Directional Boundary-Layer Technique

有指向性バウンダリレイヤーテクニック

 


Boundary-Layer Technique
BLCg

For CCM Compact Microphones or MK Capsules with KC active Cable (e.g. MK 4 / CCM 4 cardioid or MK 41 / CCM 41 supercardioid).

Turns any directional (e.g. cardioid or supercardioid) CCM Compact Microphone or MK capsule with Active Cable into a boundary-layer (PZM) microphone. This is especially useful when recording moving singers/ actors on a stage, or when a microphone on a stand would be obtrusive. A rubber ring built into the bottom of the plate prevents inadvertent rotation of the plate or marring of the surface on which it is placed.

Diameter: 100 mm
Ssurface finish: matte gray (g)

 

By placing a supercardioid on a boundary-layer it becomes a hemi-supercardioid.

 

A directional boundary-layer microphone tends to "even" the balance of speakers and singers at various distances. For sources at greater distances, the sensitivity of the microphone increases in a compensating manner due to the angle of sound incidence, as shown here with a supercardioid.

 

About the Boundary-Layer Technique

Boundary-layer recording is a well-known technique by now, offering unobtrusive microphone placement possibilities (no stands or hanging fixtures required, and it is not necessary to aim the microphone) and a directional characteristic that is independent of frequency. It is based on an effect in physics by which sound pressure doubles along a sound-reflecting surface. If a transducer is placed upon (or within) a large, sound-reflecting surface, its output voltage will be twice that of an equivalent transducer in a free sound field.
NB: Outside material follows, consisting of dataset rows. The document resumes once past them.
/-- R185, R188 and R190: the loads of vectors. Each element's address is its own; the elements of one line are one
access, or in a gather each is its own; and the attempt that performs the last access completes, with the elements
that were read in vd, and beats of a channel consumed. With no active element the instruction completes at its first
attempt, with a cost of two. R187, R190 and R201: the stores of vectors. Once their elements are checked, each access
takes an entry of the store buffer, in order, as long as there is room; a vst that covers exactly the 64 bytes of an
engine's window pushes vd to that engine instead. -/
def Obligations.VectorMemory : Prop :=
  (∀ (s w v : State) (f : VForm) (vp : VProg) (g : List (Nat × Word)) (home at_ : Nat) (pte : Option TlbEntry) (b : Nat)
     (fm : Machine.Form),
     let n := 2 ^ f.ty.toNat
     let begun (s : State) (n extra : Nat) (es : List VElem) : Prop := s.me.vprog = some vp ∧ w = s ∨
       s.me.vprog = none ∧ ∃ cost, s.vcheck n .load 2 es = (.ok cost, w) ∧
         vp = ⟨false, n, toAccess es, zeroElems n es (w.vr f.vd), if es.isEmpty then 2 else cost + extra, [], 0, 0⟩
     let va := (g.headD (0, 0)).2
     let o := va.toNat % 64
     let line := BitVec.ofNat 64 (va.toNat - o)
     let len := ((g.getLast?).getD (0, va)).2.toNat - va.toNat + vp.n
     let e := v.entering home at_ len pte
     let fw := e.forwarded (home - o) line 64
     let bytes := (List.range 64).map fun j => (fw.getD j none).getD (e.mem.read (at_ - o + j))
     let need := (g.flatMap fun x => (List.range vp.n).map fun j => x.2.toNat % 64 + j).filter fun j => fw.getD j none = none
     let loads (i : Instr) (units : Nat) (each : Bool) (start : Prop) : Prop := start →
       (vp.todo = [] → w.lanesOut = false →
         s.Does i (((w.consume f).setV f.vd vp.data).modMe fun t => { t with vprog := none }) 4 units vp.cost) ∧
       (accesses each vp.todo = [g] → w.lanesOut = false → w.reach va vp.n .load = (.mem home at_ pte, v) →
         dieOfHome at_ = dieOf s.cur.core →
         (∀ x, pte = some x → x.repl = true → v.replWait home at_ = false ∧ v.replLinked home = false) →
         v.openTo vp.cost home at_ len (v.pointOf home) →
         (∀ j ∈ need, e.badIn (at_ - o + j) 1 = false) →
         let u := e.countInput.correctAt e.cur.core (need.map fun j => at_ - o + j)
         s.Does i (((u.consume f).setV f.vd (fillElems vp.n g bytes vp.data)).modMe fun t => { t with vprog := none })
           4 units vp.cost)
     loads (.vld f) 1 false (begun s n 0 (s.vseq f n)) ∧
     loads (.vldt f) 1 false (begun s (s.vrow f true).1 0 (s.vrow f true).2) ∧
     loads (.vgath f) 4 true (s.me.vprog = some vp ∧ w = s ∨
       ∃ x : State, s.me.vprog = none ∧ s.vbOf fm f = (.bits b, x) ∧ begun x n 2 (x.vidx f n b)) ∧
     loads (.vldb f) 1 false (begun s n 0 ((s.vactive f.p n).map fun i =>
       ⟨i, .at_ (s.g f.va + s.g f.vb * BitVec.ofNat 64 n), 0⟩)) ∧
     (∀ i < s.vbytes / n, (s.pr f.p).getLsbD (n * i) = true →
       (i, s.g f.va + (s.g f.vb + BitVec.ofNat 64 i) * BitVec.ofNat 64 n) ∈ toAccess (s.vseq f n) ∧
       (i, s.g f.va + BitVec.ofNat 64 (elemAt n i b * n)) ∈ toAccess (s.vidx f n b))) ∧
  (∀ (s w : State) (f : VForm) (b : Nat) (fm : Machine.Form),
     let n := 2 ^ f.ty.toNat
     let place (data : VReg) (n : Nat) (s : State) (g : List (Nat × Word)) : State :=
       (s.append (BitVec.ofNat 64 ((g.headD (0, 0)).2.toNat / 64 * 64)) (lineBytes n g data) true false [] 1).2
     let stores (i : Instr) (units n : Nat) (each : Bool) (from_ : State) (es : List VElem) : Prop :=
       s.me.vprog = none → (∃ cost, from_.vcheck n .store 1 es = (.ok cost, w)) →
       let gs := accesses each (toAccess es)
       w.slots w.cur.core + gs.length ≤ 16 →
       (∀ g ∈ gs, ∀ o, w.spot w.cur.core w.bench (g.headD (0, 0)).2 ≠ .tmaps o) →
       s.Does i (((gs.foldl (place (w.vr f.vd) n) w).consume f).modMe fun t => { t with vprog := none }) 4 units 1
     (s.pushTarget n (s.vseq f n) = none → stores (.vst f) 1 n false s (s.vseq f n)) ∧
     stores (.vstt f) 1 (s.vrow f false).1 false s (s.vrow f false).2 ∧
     (∀ x, s.vbOf fm f = (.bits b, x) → stores (.vscat f) 4 n true x (x.vidx f n b)) ∧
     (∀ e, s.me.vprog = none → s.pushTarget n (s.vseq f n) = some e → s.here.storesOf s.cur.seat = [] →
       s.det? s.cur.core = none → (s.here.q e).queue.length < 2 →
       ¬(e = .cp ∧ ((s.vr f.vd).extractLsb' 0 8 : BitVec 8) = 7 ∧ (s.here.q e).held = true) →
       ∃ (x : Cmd) (u : State), x.img = (s.vr f.vd).setWidth 512 ∧ (u.here.q e).queue = (s.here.q e).queue ++ [x] ∧
         u.mem = s.mem ∧ s.Does (.vst f) u 4 1 1))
In theory an ideal transducer of this type would have a membrane of infinitesimally small size, and would be mounted flush with an infinitely large, perfectly sound-reflecting surface. In practice, the plates in which the small transducers of the BLM 3g and the BLM 03Cg are mounted assure reflection of only the high and medium frequencies.
To reflect sound at lower frequencies (greater wavelengths), the dimensions of the surface must be correspondingly larger. So the microphone should be placed on a floor, wall or ceiling, or mounted on another surface large enough to reflect the lowest frequencies of interest.
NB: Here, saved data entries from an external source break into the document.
theorem witness_PartitionEvents_stops :
    (stopping.part? 0).map (fun p => (p.stop, p.quiet, p.next, stopping.drained 0 p)) = some (true, false, none, true) ∧
    (quiescent.part? 0).map (fun p => (p.quiet, p.ctx)) = some (true, some 7) ∧ codePart.dies.Nodup ∧
    (∀ d ∈ [0, 1, 2, 3], (running.die d).moves = []) ∧ (arbited.ctxs.has 7 = true ∧ (8 : Nat) ≠ 7) ∧
    (next (.stD 2 3 0) (running.setG 3 0x40)).drained 0 { codePart with stop := true, ctx := some 7 } = false := by
  decide +kernel

theorem witness_PartitionEvents_moves :
    let p : Part := { codePart with ctx := some 7 }
    let q := (quiescent.part? 0).getD codePart
    let u := ((quiescent.ctxSave 0 q 7 (quiescent.ctxs.get 7 Ctx.reset).base true).leavePart 7).setRoutes []
    (quiescent.ctxs.get 7 Ctx.reset).part = 0 ∧ u.part? 1 = none ∧
    (u.image? 7).map (fun i => (u.placeOk (partAt { placed with sram := [] } (i.rows / 4) (i.cols / 4) 0 i.place.sramMb) 0,
      u.placeOk (partAt placed (i.rows / 4) (i.cols / 4) 0 i.place.sramMb) 0)) = some (true, false) ∧
    running.ctxs.has 7 = true ∧ (running.ctxs.get 7 Ctx.reset).part = 0 ∧ p.quiet = false ∧ p.stop = false ∧
    c0 ∈ p.cores ∧ ((classed 0 0).core c0).memb.getLsbD 0 = true ∧
    (7, { Ctx.reset with state := .running }) ∈ running.ctxs := by decide +kernel

/-- A gated cluster that an access has reached, and a package asleep that a notification has reached. -/
def called : State := base.modCluster ⟨0, 5, 5⟩ fun k => { k with power := .gated, called := true }
def notified : State :=
  let s := hosted []
  { s with pkg := { s.pkg with asleep := true, arrivals := [.notify 0 1] } }

theorem witness_RegionsAndPower :
    let x := base.region 0
    let busy := next (.rctlFreqWrite 0 1275) base
    x.busy = false ∧ x.hot = false ∧ x.freq = 850 ∧ 425 ≤ (1275 : BitVec 11).toNat ∧ (1276 : BitVec 11).toNat > 1275 ∧
    (424 : BitVec 11).toNat < 425 ∧ 650 ≤ (950 : BitVec 12).toNat ∧ (649 : BitVec 12).toNat < 650 ∧
    (busy.region 0).busy = true ∧ busy.pkg.asleep = false ∧ (busy.region 0).target = none ∧
    base.regionOf c0 = 0 ∧ base.cores.has c0 = true ∧ 425 < x.freq.toNat ∧
    ((⟨none, [], [], [3], [1]⟩ : BootFacts).fails = none) ∧ ((⟨some 4, [], [], [], []⟩ : BootFacts).fails = some 4) ∧
    { base with pkg := { base.pkg with replace := true } }.pkg.replace = true ∧
    (busy.partOf c0).map (fun p => p.quiet) = some false ∧ busy.here.sb = [] ∧ busy.me.work.isSome = true ∧ busy.me.hold = none ∧
    ({ x with hot := true, freq := 425 } : Region).hot = true ∧ called.wakes ⟨0, 5, 5⟩ = true ∧
    (called.cluster ⟨0, 5, 5⟩).power ≠ .run ∧ base.wakes ⟨0, 5, 5⟩ = false ∧ notified.pkg.asleep = true ∧
    notified.pkg.arrivals = [.notify 0 1] ∧ notified.vds.has 0 = true ∧ (notified.vds.get 0 VDev.reset).qpError = false ∧
    base.maySleep = false ∧
    (base.cluster ⟨0, 5, 5⟩).power = .run ∧ base.clusterIdle ⟨0, 5, 5⟩ = true ∧ 300 ≤ base.tolerance ⟨0, 5, 5⟩ ∧
    250000 ≤ base.tolerance ⟨0, 5, 5⟩ ∧ State.reset.maySleep = true := by decide +kernel

/-- Ports with frames to replay. -/
def port (kept replays : Nat) : FioldPort :=
  { FioldPort.reset with kept := (List.range kept).map (BitVec.ofNat 16), replays := replays }

theorem witness_FioldLinks :
    FioldPort.reset.up = true ∧ 31 < 32 ∧ (0 : BitVec 16) = FioldPort.reset.ack + 1 ∧ FioldPort.reset.queued = 0 ∧
    (port 2 0).kept.findIdx? (fun k => decide (k = 1)) = some 1 ∧ (port 2 14).replays < 15 ∧ 15 ≤ (port 2 15).replays ∧
    (port 2 0).kept ≠ [] ∧ base.planeAfter 3 = some 4 ∧ 1 ∉ base.pkg.lostPeers ∧ base.pkg.asleep = false ∧
    { FioldPort.reset with up := false }.up = false ∧ base.pkg.bootFail = false ∧
    { base with pkg := { base.pkg with bootFail := true } }.pkg.bootFail = true := by decide +kernel

/-- Partition 0 as a part of job 6. -/
def jobbed : State := { base with
  parts := base.parts.set 0 { codePart with job := 6, ctx := some 7 }
  ctxs := [(7, { Ctx.reset with state := .running })]
  cores := base.cores.set c0 { base.here with utlb := [⟨some 7, codeRoot, codeVa, 16, codeLeaf⟩] } }

/-- A context of job 6 that is out. -/
def jobOut : State :=
  let image : Image := ⟨4, 4, 1, [], false, 0, [], [], [], [], [], { codePart with job := 6 }⟩
  { base with ctxs := [(7, { Ctx.reset with state := .waiting, image := some image })] }

theorem witness_FioldLinks_packets :
    jobbed.jobPart 5 = none ∧ jobbed.jobImage 5 = none ∧ jobOut.jobPart 6 = none ∧ (jobOut.jobImage 6).isSome = true ∧ jobbed.pkg.asleep = false ∧ jobbed.pkg.arrivals = [] ∧
    jobbed.part? 0 = some { codePart with job := 6, ctx := some 7 } ∧ { codePart with quiet := true }.quiet = true ∧
    jobbed.jobPart 6 = some (0, { codePart with job := 6, ctx := some 7 }) ∧ codePart.coreAt 0 0 1 = some (.grid 0 0 1) ∧
    codePart.cores.head? = some c0 ∧ remoteRangeOk 0x100000000100 1 = true ∧
    (match jobbed.cpTargets c0 0 (cutBytes 0x100000000100 [7]) with
      | (.ok [w], u) => w.pte.all (fun e => !e.repl && !u.moving e) && decide (u.claimHome c0 w.home = u) && decide (u.bad = []) &&
          decide (u.planeFor 0 1 = some 0)
      | _ => false) = true := by decide +kernel

/-- Trace on, with a record in the open segment, and with as many sealed segments as the ring holds. -/
def rec1 : TraceRec := ⟨1, 0, 0, 0, [], 0⟩
def sealed (n : Nat) : State :=
  { tracing base with trace := { (tracing base).trace with
    open_ := [rec1], sealed := (List.range n).map fun i => ⟨i, [], 0, 0, false, i + 1⟩ } }
def sampling : State := { base with
  trace := { base.trace with en := true, log2n := 10, sample := 5 }, pkg := { base.pkg with trsel := [(0, 4)] } }
def sampledLate : State := sampling.modRegion 0 fun x => { x with ref := 400000 }
def sampled : State := { sampling with trace := { sampling.trace with samples := [(c0, 1)] } }
def watched (n : BitVec 32) : State := base.modMe fun t => { t with wdCount := n }

theorem witness_TraceAndCycles :
    (base.ports.all fun p => p.2.ring.isEmpty) = true ∧ base.trace.open_ = [] ∧ (sealed 0).trace.open_ ≠ [] ∧
    (sealed 0).trace.slot = some 0 ∧ (sealed 0).trace.log2n.toNat = 2 ∧ rec1.body.length ≤ 48 ∧ (sealed 2).trace.waiting = [] ∧
    ((sealed 2).trace.sealed.map Segment.slot) = [1, 2] ∧ ((sealed 3).trace.sealed.map Segment.slot) = [1, 2, 3] ∧
    (sealed 2).trace.open_.length < 16382 ∧
    base.trace.en = false ∧ sampling.trace.en = true ∧ sampling.traces c0 2 = true ∧ sampling.trace.sample ≠ 0 ∧
    (sampling.partOf c0).isSome = true ∧ sampled.trace.samples.get c0 0 = sampled.samplePeriod c0 + 1 ∧
    (sampledLate.trace.samples.get c0 0 ≠ sampledLate.samplePeriod c0 + 1) ∧ sampling.trace.slot.isSome = true ∧
    base.trace.sample = 0 ∧ sampling.here.follows c0 = false ∧ base.here.sb = [] ∧ c0 ∈ base.coresOf 0 ∧ base.here.bench = none ∧
    (watched 1).me.wdCount = 1 ∧ 1 < (watched 2).me.wdCount.toNat ∧
    { codePart with det := true }.det = true ∧ codePart.quiet = false ∧ codePart.det = false := by decide +kernel

/-! ## Witnesses: the whole machine -/

/-- The seat whose turn it is, at a parcel of 16 bits, at a word of 32 and at one that no instruction has. -/
theorem witness_StepRunsDecoded :
    let ready (w : Nat) : State := State.reset.withFetchWord 32 w
    let v (w : Nat) : State := { ready w with cur := ⟨c0, 0⟩ }
    encode (.selectEntry c0) = none ∧ causeSeat (.selectEntry c0) = none ∧ causeSeat (.chain ⟨c0, 0⟩) = some ⟨c0, 0⟩ ∧
    encode (.chain ⟨c0, 0⟩) = none ∧ (v 3).preciseTrap.isNone = true ∧
    (ready 3).agenda = [] ∧ (ready 3).up c0 = true ∧ (ready 3).turns c0 = [0] ∧ (ready 3).turns thirdCore = [] ∧
    (v 3).firstCause (v 3).cur = none ∧ (v 3).mayIssue = true ∧ (v 3).pastCode = false ∧
    (match (v 3).fetchParcel (v 3).me.pc true with
      | (.ok p, u) => decide (p.extractLsb' 0 2 = 3) && u.me.awaits [1, 2, 3] == false && u.me.waitsFor.isNone
      | _ => false) = true ∧
    (match (v 0x1040).fetchParcel (v 0x1040).me.pc true with
      | (.ok p, u) => decide (p.extractLsb' 0 2 ≠ 3) && u.me.waitsFor.isNone &&
          (match readCode (.w16 p) with
            | .ok d => u.me.awaits (decodedRegs d) == false && u.gated (decodedReaches d) == false
            | .error _ => false)
      | _ => false) = true ∧
    (match readCode (.w16 0) with | .ok _ => false | .error _ => true) = true ∧ 0 < (ready 3).me.credit.toInt := by
  decide +kernel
Ordinary pressure transducers show a difference in sensitivity between direct and diffuse sound at high frequencies. In a properly-placed boundary-layer microphone, however, this difference occurs at all frequencies. The sound pressure for direct sound is doubled at an acoustic boundary (6 dB increase), while the essentially random phase relationships of reflections in the diffuse sound field cause the boundary-layer microphone's sensitivity to increase by only 3 dB. Thus a boundary-layer microphone will suppress diffuse sound somewhat, even though it is not directional. It will pick up less “room sound“ and the recording will be slightly “drier“ than it would be with an omnidirectional microphone.